(Saved entries)
———

/-- What a fabric DATA frame carries (Table 10.3): a collective packet as its bytes (Table 9.3), the embedding units'
messages (files 07 and 08) or the re-map's (R292). `part` is the partition, `src` the sending rank. -/
inductive Payload where
  | coll (bytes : List Byte)
  | exch (part table shard slot src : Nat) (grads : List Nat)
  | exchEnd (part table src count : Nat)
  | mirror (part obj shard slot src : Nat) (record : List Byte)
  | mirrorAck (part obj shard slot : Nat)
  | discard (part obj src : Nat)
  | discardAck (part obj : Nat)
  | rowReq (part table shard slot src : Nat)
  | rowReply (part table shard slot : Nat) (row : Option (List Byte))
  | hint (part table shard slot : Nat)
  | replica (part table shard slot src : Nat) (value : List Byte)
  | repairReq (part obj offset len src : Nat)
  | repairCopy (part obj offset : Nat) (bytes : Option (List Byte))
  | report (gen rank : Nat) (leaving : Bool) (named lost : List Nat)
  | confirm (gen rank crc : Nat)
  deriving DecidableEq, Repr

/-- PTYPE of a payload (Table 10.3): 1 collective, 2 embedding traffic, 3 management. -/
def Payload.ptype : Payload → Nat
  | .coll _ => 1
  | .report .. => 3
  | .confirm .. => 3
  | _ => 2

/-- A fabric DATA frame without its link-layer fields (Table 10.3). -/
structure Frame where
  vc   : Nat
  dst  : Nat
  src  : Nat
  hops : Nat
  pay  : Payload
  deriving DecidableEq, Repr

/-! ### Fabric links (file 10) -/

/-- One training of a link (R278, R279): the lanes good at this end and at the partner's, whether the PCS aligned, the
identity the partner reports, and the 16 measured round trips and turnarounds in NCLK. -/
structure LinkTrainOp where
  link    : Fin 48
  good    : BitVec 4
  theirs  : BitVec 4
  aligned : Bool
  dims    : BitVec 32
  coord   : BitVec 32
  dir     : Nat
  delays  : List (Nat × Nat)
  deriving DecidableEq, Repr

/-- A command that names a link only. -/
structure LinkOp where
  link : Fin 48
  deriving DecidableEq, Repr

/-- A write of FAB_RETRAIN (R280). -/
structure RetrainOp where
  mask : BitVec 64
  deriving DecidableEq, Repr

/-- A frame of TYPE 1 or of a reserved TYPE arriving on a link (Table 10.3, R282, R283): its 16 header bytes, what its payload
says, its CRC field, and the codewords corrected in it (R297). -/
structure FabDataOp where
  link : Fin 48
  head : List Byte
  pay  : Payload
  fcs  : List Byte
  corr : Nat
  deriving DecidableEq, Repr

/-- A CTRL frame arriving on a link (Table 10.3, R283, R284): its 16 bytes and the codewords corrected in it (R297). -/
structure FabCtrlOp where
  link  : Fin 48
  bytes : List Byte
  corr  : Nat
  deriving DecidableEq, Repr

/-- A link's turn to send, `nclk` NCLK cycles into the tick (R73, R284). -/
structure FabTxOp where
  link : Fin 48
  nclk : Nat
  deriving DecidableEq, Repr

/-- The channel of a link whose head has been held (R287); `noLink` names instead the frames that wait for the link's
direction, which has no trained link. -/
structure FabStallOp where
  link   : Fin 48
  vc     : BitVec 3
  noLink : Bool
  deriving DecidableEq, Repr

/-- A re-map REPORT arriving on a link (R292). -/
structure ReportOp where
  link    : Fin 48
  gen     : BitVec 32
  rank    : BitVec 16
  leaving : Bool
  named   : List Nat
  lost    : List Nat
  deriving DecidableEq, Repr

/-- A re-map CONFIRM arriving on a link (R292). -/
structure ConfirmOp where
  link : Fin 48
  gen  : BitVec 32
  rank : BitVec 16
  crc  : BitVec 32
  deriving DecidableEq, Repr

/-! ### Memory tiers (file 07) -/

/-- A mailbox command of a partition that carries a descriptor or an index: TAG and payload (R194, R432). -/
structure MbxCmdOp where
  part    : BitVec 2
  tag     : BitVec 32
  payload : List Byte
  deriving DecidableEq, Repr

/-- A repair request from another module (R202): the mirror object, offset and length, and the requesting rank. -/
structure RepairReqOp where
  part   : BitVec 2
  obj    : BitVec 16
  offset : Nat
  len    : Nat
  src    : BitVec 16
  ecc    : Ecc
  deriving DecidableEq, Repr

/-- A repair's end (R202): the granule, the buddy's bytes (none: its copy is uncorrectable too), the time since
detection in ns. -/
structure RepairDoneOp where
  tier  : Nat
  addr  : Nat
  bytes : Option (List Byte)
  ns    : BitVec 32
  deriving DecidableEq, Repr

/-- A granule of a tier. -/
structure GranuleOp where
  tier : Nat
  addr : Nat
  deriving DecidableEq, Repr

/-- One turn of a scrub (R209, R494): what its reads met. -/
structure ScrubOp where
  ecc : Ecc
  deriving DecidableEq, Repr

/-- A CXL link and, where it retrained, its new width (R190). -/
structure CxlOp where
  dev   : BitVec 2
  width : Nat
  deriving DecidableEq, Repr

/-- A lost HBM stack (R190). -/
structure HbmOp where
  stack : BitVec 3
  deriving DecidableEq, Repr

/-- A CXL device's event record (R188, R209): a corrected error, or an uncorrectable one at a T2 address. -/
structure CxlEventOp where
  corrected : Bool
  addr      : Nat
  deriving DecidableEq, Repr

/-! ### Matrix engines (file 04) -/

/-- A push of a 64-byte descriptor or command to engine or EU `unit` (R115, R218). -/
structure PushOp where
  req  : Requester
  unit : BitVec 7
  word : Vec
  deriving DecidableEq, Repr

/-- A FLUSH of engine or EU `unit` (R117, R219). -/
structure FlushOp where
  req  : Requester
  unit : BitVec 7
  deriving DecidableEq, Repr

/-- A write to fence `f` of a tile (R116). -/
structure FenceOp where
  req   : Requester
  tile  : BitVec 1
  f     : BitVec 10
  value : Word32
  deriving DecidableEq, Repr

/-- The start of an engine's or EU's head, with what the error correction of its reads of scratch reports. -/
structure UnitStartOp where
  unit : BitVec 7
  ecc  : Ecc
  deriving DecidableEq, Repr

/-- A command that names an engine or an EU only. -/
structure UnitOp where
  unit : BitVec 7
  deriving DecidableEq, Repr

/-! ### Steward DMA (file 06) -/

/-- A write to register `reg` (0 SRC, 1 DST, 2 LEN, 3 MODE, 4 BURST, 5 REQ_SEL, 6 OP, 7 FILL) of a set of channel `c`
of a tile (2 is NT); `sameEdge`: it falls on the edge of the channel's last hand-over (Table 6.8). -/
structure DmaWriteOp where
  req    : Requester
  tile   : BitVec 2
  c      : BitVec 6
  reg    : BitVec 3
  value  : Word64
  sameEdge : Bool
  deriving DecidableEq, Repr

/-- A CTRL action of a channel (Table 6.5); `sameEdge`: it falls on the edge of the channel's last hand-over or request. -/
structure DmaCtrlOp where
  req    : Requester
  tile   : BitVec 2
  c      : BitVec 6
  sameEdge : Bool
  deriving DecidableEq, Repr

/-- The issue of a channel's next burst at the channel's clock edge `a` of the tick (R173). -/
structure DmaIssueOp where
  tile : BitVec 2
  c    : BitVec 6
  a    : Nat
  deriving DecidableEq, Repr

/-- The completion of a channel's oldest outstanding burst: what the reads of its source and, for COMPARE, its
destination met, at addresses of the region read. -/
structure DmaBurstOp where
  tile : BitVec 2
  c    : BitVec 6
  src  : Ecc
  dst  : Ecc
  deriving DecidableEq, Repr

/-- The completion of a channel's set. -/
structure DmaSetOp where
  tile : BitVec 2
  c    : BitVec 6
  deriving DecidableEq, Repr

———

- **To do**
In the entries above, identify every line with the word "hand". Copy those lines.

- **Output for this exercise**
of a tile (2 is NT); `sameEdge`: it falls on the edge of the channel's last hand-over (Table 6.8). -/
/-- A CTRL action of a channel (Table 6.5); `sameEdge`: it falls on the edge of the channel's last hand-over or request. -/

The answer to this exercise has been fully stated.